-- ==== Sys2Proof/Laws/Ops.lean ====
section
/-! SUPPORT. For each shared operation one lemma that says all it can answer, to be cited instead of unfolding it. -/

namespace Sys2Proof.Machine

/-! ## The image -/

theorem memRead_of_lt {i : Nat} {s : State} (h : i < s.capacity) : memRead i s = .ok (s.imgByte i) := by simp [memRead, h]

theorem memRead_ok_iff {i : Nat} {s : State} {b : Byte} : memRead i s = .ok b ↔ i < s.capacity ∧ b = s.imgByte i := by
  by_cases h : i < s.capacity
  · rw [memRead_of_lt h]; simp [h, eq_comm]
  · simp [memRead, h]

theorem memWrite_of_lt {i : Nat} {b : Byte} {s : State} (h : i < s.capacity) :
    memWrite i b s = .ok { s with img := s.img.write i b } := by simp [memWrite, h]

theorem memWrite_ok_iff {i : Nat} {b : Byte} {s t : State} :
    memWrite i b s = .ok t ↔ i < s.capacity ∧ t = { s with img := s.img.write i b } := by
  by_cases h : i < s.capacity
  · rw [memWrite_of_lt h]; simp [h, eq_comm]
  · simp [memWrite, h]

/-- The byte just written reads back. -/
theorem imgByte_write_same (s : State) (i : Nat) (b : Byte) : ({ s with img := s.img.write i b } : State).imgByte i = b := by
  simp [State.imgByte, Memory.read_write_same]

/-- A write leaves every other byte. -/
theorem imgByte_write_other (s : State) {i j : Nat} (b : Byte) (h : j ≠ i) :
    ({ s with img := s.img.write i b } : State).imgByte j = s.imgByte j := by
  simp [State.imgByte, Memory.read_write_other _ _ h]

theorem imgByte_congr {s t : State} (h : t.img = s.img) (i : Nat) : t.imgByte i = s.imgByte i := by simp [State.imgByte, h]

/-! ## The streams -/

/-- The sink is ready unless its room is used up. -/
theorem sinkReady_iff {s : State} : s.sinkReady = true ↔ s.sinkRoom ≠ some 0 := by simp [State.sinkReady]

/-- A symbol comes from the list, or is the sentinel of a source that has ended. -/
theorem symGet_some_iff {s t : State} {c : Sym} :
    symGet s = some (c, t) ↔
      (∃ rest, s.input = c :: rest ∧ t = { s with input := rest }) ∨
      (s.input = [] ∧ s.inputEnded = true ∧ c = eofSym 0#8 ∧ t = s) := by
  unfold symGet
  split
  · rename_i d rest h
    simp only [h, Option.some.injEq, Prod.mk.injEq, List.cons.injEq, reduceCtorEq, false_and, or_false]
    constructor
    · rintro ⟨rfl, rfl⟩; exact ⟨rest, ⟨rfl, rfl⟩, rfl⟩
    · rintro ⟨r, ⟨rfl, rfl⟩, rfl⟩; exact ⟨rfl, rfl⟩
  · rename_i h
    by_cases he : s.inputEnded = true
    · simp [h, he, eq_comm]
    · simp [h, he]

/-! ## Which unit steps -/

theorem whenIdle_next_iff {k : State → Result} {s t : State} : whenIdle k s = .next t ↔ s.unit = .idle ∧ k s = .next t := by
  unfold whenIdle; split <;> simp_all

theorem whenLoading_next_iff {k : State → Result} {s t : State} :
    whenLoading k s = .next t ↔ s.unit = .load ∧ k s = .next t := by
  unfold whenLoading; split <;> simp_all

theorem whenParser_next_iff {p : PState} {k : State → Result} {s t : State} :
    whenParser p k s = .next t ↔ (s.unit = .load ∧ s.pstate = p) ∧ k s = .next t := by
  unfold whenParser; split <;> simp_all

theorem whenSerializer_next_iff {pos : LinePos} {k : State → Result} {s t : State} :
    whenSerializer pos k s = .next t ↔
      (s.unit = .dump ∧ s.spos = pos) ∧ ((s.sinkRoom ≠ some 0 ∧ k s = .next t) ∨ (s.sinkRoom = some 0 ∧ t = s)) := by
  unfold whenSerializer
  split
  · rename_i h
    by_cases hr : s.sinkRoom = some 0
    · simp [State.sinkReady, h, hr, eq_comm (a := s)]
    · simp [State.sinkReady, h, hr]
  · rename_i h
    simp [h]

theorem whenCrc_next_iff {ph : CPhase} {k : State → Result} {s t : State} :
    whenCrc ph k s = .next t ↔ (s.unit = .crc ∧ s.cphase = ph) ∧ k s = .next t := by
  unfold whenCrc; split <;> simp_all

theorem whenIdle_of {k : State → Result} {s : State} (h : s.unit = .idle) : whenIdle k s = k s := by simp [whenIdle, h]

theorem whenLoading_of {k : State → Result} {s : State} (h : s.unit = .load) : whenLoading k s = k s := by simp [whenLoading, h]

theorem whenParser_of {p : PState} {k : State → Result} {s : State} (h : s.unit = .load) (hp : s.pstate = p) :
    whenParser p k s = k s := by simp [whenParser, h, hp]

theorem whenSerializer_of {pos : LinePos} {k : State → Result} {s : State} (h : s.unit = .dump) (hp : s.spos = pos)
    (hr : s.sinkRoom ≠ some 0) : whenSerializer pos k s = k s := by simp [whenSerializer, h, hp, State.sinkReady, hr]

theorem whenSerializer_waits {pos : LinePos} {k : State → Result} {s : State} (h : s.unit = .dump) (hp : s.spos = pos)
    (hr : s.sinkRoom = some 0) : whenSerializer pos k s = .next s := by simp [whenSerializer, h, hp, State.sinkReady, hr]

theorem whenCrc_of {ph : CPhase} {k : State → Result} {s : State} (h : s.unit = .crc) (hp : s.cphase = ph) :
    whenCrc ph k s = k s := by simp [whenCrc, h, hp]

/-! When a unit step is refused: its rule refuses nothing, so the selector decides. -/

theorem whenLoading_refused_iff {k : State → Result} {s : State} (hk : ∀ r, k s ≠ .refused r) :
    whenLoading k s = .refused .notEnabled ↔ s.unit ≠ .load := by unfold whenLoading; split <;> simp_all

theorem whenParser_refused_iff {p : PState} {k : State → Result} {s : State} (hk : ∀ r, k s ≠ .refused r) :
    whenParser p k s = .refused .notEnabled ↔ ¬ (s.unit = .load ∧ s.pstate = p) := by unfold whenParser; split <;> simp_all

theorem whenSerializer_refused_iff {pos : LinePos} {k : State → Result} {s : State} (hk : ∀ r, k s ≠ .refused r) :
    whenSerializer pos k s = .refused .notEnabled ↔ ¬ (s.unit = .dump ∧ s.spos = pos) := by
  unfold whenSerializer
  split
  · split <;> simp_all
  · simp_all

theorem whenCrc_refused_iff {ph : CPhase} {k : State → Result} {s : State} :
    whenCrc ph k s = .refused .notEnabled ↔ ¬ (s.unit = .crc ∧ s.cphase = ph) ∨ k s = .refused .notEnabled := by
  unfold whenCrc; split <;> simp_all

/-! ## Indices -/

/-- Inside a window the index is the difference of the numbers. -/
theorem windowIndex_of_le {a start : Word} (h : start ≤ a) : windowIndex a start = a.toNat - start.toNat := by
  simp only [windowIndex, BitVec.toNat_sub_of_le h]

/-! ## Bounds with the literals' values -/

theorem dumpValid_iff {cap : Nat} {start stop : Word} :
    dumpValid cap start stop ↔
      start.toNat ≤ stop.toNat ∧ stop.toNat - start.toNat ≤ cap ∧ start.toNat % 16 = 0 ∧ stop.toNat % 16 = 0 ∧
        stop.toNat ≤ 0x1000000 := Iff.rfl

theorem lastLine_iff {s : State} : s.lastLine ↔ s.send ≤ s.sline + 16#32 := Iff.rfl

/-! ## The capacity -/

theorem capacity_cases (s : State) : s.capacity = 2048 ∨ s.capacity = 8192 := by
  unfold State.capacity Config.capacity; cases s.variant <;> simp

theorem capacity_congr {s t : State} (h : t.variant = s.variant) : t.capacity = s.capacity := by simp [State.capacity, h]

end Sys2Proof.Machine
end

# Work instructions
From the material above, retype precisely the lines between the line holding "(s.unit = .dump ∧ s.spos = pos) ∧" and the line holding "selector decides. -/", inclusive, and nothing beyond them.

# Reply to the task
      (s.unit = .dump ∧ s.spos = pos) ∧ ((s.sinkRoom ≠ some 0 ∧ k s = .next t) ∨ (s.sinkRoom = some 0 ∧ t = s)) := by
  unfold whenSerializer
  split
  · rename_i h
    by_cases hr : s.sinkRoom = some 0
    · simp [State.sinkReady, h, hr, eq_comm (a := s)]
    · simp [State.sinkReady, h, hr]
  · rename_i h
    simp [h]

theorem whenCrc_next_iff {ph : CPhase} {k : State → Result} {s t : State} :
    whenCrc ph k s = .next t ↔ (s.unit = .crc ∧ s.cphase = ph) ∧ k s = .next t := by
  unfold whenCrc; split <;> simp_all

theorem whenIdle_of {k : State → Result} {s : State} (h : s.unit = .idle) : whenIdle k s = k s := by simp [whenIdle, h]

theorem whenLoading_of {k : State → Result} {s : State} (h : s.unit = .load) : whenLoading k s = k s := by simp [whenLoading, h]

theorem whenParser_of {p : PState} {k : State → Result} {s : State} (h : s.unit = .load) (hp : s.pstate = p) :
    whenParser p k s = k s := by simp [whenParser, h, hp]

theorem whenSerializer_of {pos : LinePos} {k : State → Result} {s : State} (h : s.unit = .dump) (hp : s.spos = pos)
    (hr : s.sinkRoom ≠ some 0) : whenSerializer pos k s = k s := by simp [whenSerializer, h, hp, State.sinkReady, hr]

theorem whenSerializer_waits {pos : LinePos} {k : State → Result} {s : State} (h : s.unit = .dump) (hp : s.spos = pos)
    (hr : s.sinkRoom = some 0) : whenSerializer pos k s = .next s := by simp [whenSerializer, h, hp, State.sinkReady, hr]

theorem whenCrc_of {ph : CPhase} {k : State → Result} {s : State} (h : s.unit = .crc) (hp : s.cphase = ph) :
    whenCrc ph k s = k s := by simp [whenCrc, h, hp]

/-! When a unit step is refused: its rule refuses nothing, so the selector decides. -/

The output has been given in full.